HCL BigFix AEX implements layered security controls to protect data, identities, and platform operations.

• Data encryption: TLS 1.2/1.3 for data in transit and AES-256 encryption for data at rest across all storage layers.
• Data protection: Strong access controls, encryption, and configurable retention protect customer and AI-related data.
• Identity & access management: SSO via SAML 2.0 with enterprise IdPs and role-based access controls enforce least-privilege access.
• Platform architecture & isolation: Secure-by-design architecture with network isolation, encrypted integrations, and authenticated APIs.
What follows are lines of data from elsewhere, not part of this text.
/-! ### setUse -/

@[simp] theorem Ctl.setUse_now (c : Ctl) (u : Usage) : (c.setUse u).now = c.now := (rfl)
@[simp] theorem Ctl.setUse_free (c : Ctl) (u : Usage) : (c.setUse u).free = c.free := (rfl)
@[simp] theorem Ctl.setUse_out (c : Ctl) (u : Usage) : (c.setUse u).out = c.out := (rfl)
@[simp] theorem Ctl.setUse_dict (c : Ctl) (u : Usage) : (c.setUse u).dict = c.dict := (rfl)
@[simp] theorem Ctl.setUse_ydp (c : Ctl) (u : Usage) : (c.setUse u).ydp = c.ydp := (rfl)
@[simp] theorem Ctl.setUse_bell (c : Ctl) (u : Usage) : (c.setUse u).bell = c.bell := (rfl)
@[simp] theorem Ctl.setUse_flt (c : Ctl) (u : Usage) : (c.setUse u).flt = c.flt := (rfl)
@[simp] theorem Ctl.setUse_clock (c : Ctl) (u : Usage) : (c.setUse u).clock = c.clock := (rfl)
@[simp] theorem Ctl.setUse_host (c : Ctl) (u : Usage) : (c.setUse u).host = c.host := (rfl)
@[simp] theorem Ctl.setUse_phase (c : Ctl) (u : Usage) : (c.setUse u).phase = c.phase := (rfl)
@[simp] theorem Ctl.setUse_adm (c : Ctl) (u : Usage) : (c.setUse u).adm = c.adm := (rfl)
@[simp] theorem Ctl.setUse_axs (c : Ctl) (u : Usage) : (c.setUse u).axs = c.axs := (rfl)
@[simp] theorem Ctl.setUse_care (c : Ctl) (u : Usage) : (c.setUse u).care = c.care := (rfl)
@[simp] theorem Ctl.setUse_chn (c : Ctl) (u : Usage) : (c.setUse u).chn = c.chn := (rfl)
@[simp] theorem Ctl.setUse_page (c : Ctl) (u : Usage) : (c.setUse u).page = c.page := (rfl)
@[simp] theorem Ctl.setUse_pos (c : Ctl) (u : Usage) : (c.setUse u).pos = c.pos := (rfl)
@[simp] theorem Ctl.setUse_fire (c : Ctl) (u : Usage) : (c.setUse u).fire = c.fire := (rfl)
@[simp] theorem Ctl.setUse_mem (c : Ctl) (u : Usage) : (c.setUse u).mem = c.mem := (rfl)
@[simp] theorem Ctl.setUse_loop (c : Ctl) (u : Usage) : (c.setUse u).loop = c.loop := (rfl)
@[simp] theorem Ctl.setUse_keys (c : Ctl) (u : Usage) : (c.setUse u).keys = c.keys := (rfl)
@[simp] theorem Ctl.setUse_attic (c : Ctl) (u : Usage) : (c.setUse u).attic = c.attic := (rfl)
@[simp] theorem Ctl.setUse_life (c : Ctl) (u : Usage) : (c.setUse u).life = c.life := (rfl)
@[simp] theorem Ctl.setUse_pwr (c : Ctl) (u : Usage) : (c.setUse u).pwr = c.pwr := (rfl)
@[simp] theorem Ctl.setUse_units (c : Ctl) (u : Usage) : (c.setUse u).units = c.units := (rfl)
@[simp] theorem Ctl.setUse_val_of (c : Ctl) (u : Usage) (j : Nat) : (c.setUse u).val j = c.val j := (rfl)
@[simp] theorem Ctl.setUse_int_of (c : Ctl) (u : Usage) (j : Nat) : (c.setUse u).int j = c.int j := (rfl)
@[simp] theorem Ctl.setUse_nat_of (c : Ctl) (u : Usage) (j : Nat) : (c.setUse u).nat j = c.nat j := (rfl)
@[simp] theorem Ctl.setUse_on_of (c : Ctl) (u : Usage) (j : Nat) : (c.setUse u).on j = c.on j := (rfl)
@[simp] theorem Ctl.setUse_oct_of (c : Ctl) (u : Usage) (j : Nat) : (c.setUse u).oct j = c.oct j := (rfl)
@[simp] theorem Ctl.setUse_sess (c : Ctl) (u : Usage) (j : Nat) : (c.setUse u).sess j = c.sess j := (rfl)
@[simp] theorem Ctl.setUse_use (c : Ctl) (u : Usage) : (c.setUse u).use = u := (rfl)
• Availability & disaster recovery: High availability design with redundancy, backups, and defined recovery processes.
• Logging & monitoring: Continuous logging and 24×7 monitoring of access, application, and AI activity.
• Secure development & testing: Security embedded across the SDLC with threat modeling, testing, and GenAI-specific safeguards.
• Incident response: Structured vulnerability management and incident response led by our PSIRT
• Edge & network protection (SaaS): Uses a web application firewall (WAF) and DDoS protection at the edge to protect the platform from common web threats and volumetric attacks.
• Session security: Interactive sessions are automatically terminated after 15 minutes of inactivity.
• API & service security: Platform APIs require authentication (for example, API keys and OAuth 2.0). Service-to-service communication uses secure channels and mutual TLS where applicable.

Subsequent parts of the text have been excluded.